The driver application lifetime is controlled by `dynoyarn.driver.simulation-duration-ms`, after which the
application (and simulated cluster) will terminate, and RM app summary and GC logs will be uploaded to HDFS
(to `dynoyarn.driver.rm-log-output-path`).
2. To run the workload application, run from the directory:
```
CLASSPATH=$(${HADOOP_HDFS_HOME}/bin/hadoop classpath --glob):./:./* java com.linkedin.dynoyarn.workload.WorkloadClient -workload_spec_location /tmp/workload-example.json -conf dynoyarn.xml -driver_app_id application_1615840027285_57002
```
where `workload_spec_location` is the location on HDFS containing the trace to rerun,
and `driver_app_id` is the YARN app id for the driver app submitted previously.
### Azkaban
To run a DynoYARN simulation via Azkaban, run `./gradlew build` from the root directory, and upload the resulting
zip to Azkaban at `dynoyarn-azkaban/build/distributions/dynoyarn-azkaban-*`.
## Workload Spec Format
The workload trace is in json format, one app per line. An example app:
{
"amResourceRequest": {
"memoryMB": 2048,
"vcores": 1
},
"appId": "application_1605737660848_3450869",
"appType": "MAPREDUCE",
"queue": "default",
"user": "user2",
"submitTime": 1607151674623,
"resourceRequestSpecs": [
{
"runtimes": [13262, 41329],
"numInstances": 2,
"resource": {
"memoryMB": 4096,
"vcores": 1
},
"priority": 20
},
{
"runtimes": [13292],
"numInstances": 1,
"resource": {
"memoryMB": 8192,
"vcores": 2
},
"priority": 10
}
]
}
This was taken from a `MAPREDUCE` app that ran on a production cluster, which ran with id `application_1605737660848_3450869` and
was submitted at `1607151674623`. When replaying this app, it will be submitted as user `user2`, to queue `default`. The AM will
run in a `<2GB, 1 vcore>` container; it will first request two `<4GB, 1 vcore>` containers with priority `20` that run for
about 13 and 41 seconds, respectively. Once both containers finish, the app will request a single `<8GB, 2 vcore>` container
with priority `10` that runs for about 13 seconds.

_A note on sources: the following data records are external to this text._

-- ==== Sys2Proof/Machine/Ops.lean ====
section
/-! DEFINITION. The named operations over memory, state fields and ports that every meaning is made of. -/

namespace Sys2Proof.Machine

/-! ## Memory: the RawByteBuffer (20_memory.md) -/

/-- The memory's form: no longer than `BUF_CAP` (R20, R21). -/
def Memory.wf (cap : Option Nat) (m : Memory) : Bool :=
  match cap with
  | none => true
  | some c => decide (m.length ≤ c)

/-- The memory as (address, byte) pairs, addresses from `base` rising. -/
def Memory.cellsFrom : Nat → Memory → List Host.Cell
  | _, [] => []
  | base, b :: bs => (base, b) :: Memory.cellsFrom (base + 1) bs

/-- The memory as (address, byte) pairs (R60). -/
def Memory.cells (m : Memory) : List Host.Cell := Memory.cellsFrom 0 m

/-- Reading one byte; an address at or past the end does not exist (R60). -/
def Memory.read (m : Memory) (a : Nat) : Option Byte := m[a]?

/-- The only write (R61): append at the end. -/
def Memory.append (m : Memory) (bs : List Byte) : Memory := m ++ bs

/-- The only removal (R62): the `k` oldest bytes. -/
def Memory.consume (m : Memory) (k : Nat) : Memory := m.drop k

/-- How many bytes exceed `BUF_CAP` (R120's `d`; 0 when nothing overflows). -/
def Memory.excess (cap : Option Nat) (m : Memory) : Nat :=
  match cap with
  | none => 0
  | some c => m.length - c

/-! ## Field writes -/

def State.setBuf (s : State) (m : Memory) : State := { s with buf := m }

def State.setCurrentHeight (s : State) (h : Option Height) : State := { s with currentHeight := h }

/-- Both limits are written together, and only together (R23). -/
def State.setLimits (s : State) (mx mn : Height) : State :=
  { s with maxHeight := some mx, minHeight := some mn }

def State.setTargetHeight (s : State) (h : Option Height) : State := { s with targetHeight := h }

/-- `motion` is written with `state_ticks`, by `enter` alone (R196). -/
def State.setMotion (s : State) (m : Motion) : State := { s with motion := m, stateTicks := 0 }

def State.setTicks (s : State) (n : Nat) : State := { s with stateTicks := n }

def State.setPending (s : State) (ops : List HostOp) : State := { s with pending := ops }

def State.returns (s : State) (r : OpResult) : State := { s with result := r }

/-- The output named by a direction: `S.<Up>` is `S.up`, `S.<Down>` is `S.down` (R188). -/
def State.output (s : State) : Direction → Bool
  | .up => s.up
  | .down => s.down

def State.putOutput (s : State) (d : Direction) (b : Bool) : State :=
  match d with
  | .up => { s with up := b }
  | .down => { s with down := b }

/-- Consuming the `k` oldest bytes of the buffer (R62). -/
def State.consume (s : State) (k : Nat) : State := s.setBuf (s.buf.consume k)

/-! ## Actions on the ports (R8, R277) -/

/-- `act(a)` (R9). -/
def State.act (s : State) (a : Action) : State := { s with trace := s.trace ++ [a] }

/-- `act(Emit(cmd))`: the whole `ENCODE(cmd)` goes to Transport out (R8, R241). -/
def emit (c : Command) (s : State) : State := s.act (.emit c (encodeCommand s.cfg.ids c))

/-- `act(Set(d, b)) ; S.<d> <- b` (R188, R189). -/
def setOutput (d : Direction) (b : Bool) (s : State) : State := (s.act (.set d b)).putOutput d b

/-- `act(Publish(height_read, h))` (R235). -/
def publish (h : Height) (s : State) : State := s.act (.publish h)

/-- `enter(m)` (R196). -/
def enter (m : Motion) (s : State) : State := (s.setMotion m).act (.enter m)

/-! ## Errors: the block's exceptions (60_exceptions.md) -/

/-- The numeric code (R260). -/
def ErrorRecord.code : ErrorRecord → Nat
  | .frameError _ => 1
  | .rangeError _ => 2
  | .underflowError _ _ => 3
  | .noPosition _ => 4
  | .bufferOverflow _ => 5

/-- `raise E(info)` (R260, R267): exactly the effect in R260's table. A FrameError drops the span's leading byte, which
is the oldest byte of the buffer when it is raised (R128); a BufferOverflow drops the `d` oldest bytes (R120); the
others change no state. Each is logged. No state is saved, no mode changes and control goes on in the same operation,
so there is no return (R268); the result `false` of a rejection is the caller's to give. -/
def raiseError (e : ErrorRecord) (s : State) : State :=
  match e with
  | .frameError why => (s.act (.log (.frameError why))).consume 1
  | .rangeError h => s.act (.log (.rangeError h))
  | .underflowError cid len => s.act (.log (.underflowError cid len))
  | .noPosition h => s.act (.log (.noPosition h))
  | .bufferOverflow d => (s.consume d).act (.log (.bufferOverflow d))

/-! ## Outcomes -/

/-- Going on after an outcome: a stop stays a stop. -/
def andThen (o : Host.Outcome State Fault Refusal) (k : State → Host.Outcome State Fault Refusal) :
    Host.Outcome State Fault Refusal :=
  match o with
  | .next s => k s
  | .fault r => .fault r
  | .refused r => .refused r

end Sys2Proof.Machine
end

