-- ==== Sys2Proof/Machine/Core.lean ====
section
/-! DEFINITION. The machine as the host's interface reads it. -/

def Sys2Proof.core : Host.Core :=
  { State := Sys2Proof.Machine.State, Fault := Sys2Proof.Machine.Fault, Refusal := Sys2Proof.Machine.Refusal,
    step := Sys2Proof.Machine.step, reset := Sys2Proof.Machine.State.reset }
end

The apps in the trace are submitted to the simulated cluster in relative real-time; in the [example](workload-example.json),
the first app was submitted at `1607151674543` and marks the start of the simulation; the second app was submitted at `1607151674623`, and will be
submitted `1607151674623 - 1607151674543 = 80` milliseconds after the first app.
To generate a trace, you can combine production RM app summary logs with audit logs containing information
on when containers (e.g. mappers/reducers for MapReduce, or executors for Spark) for each application were requested.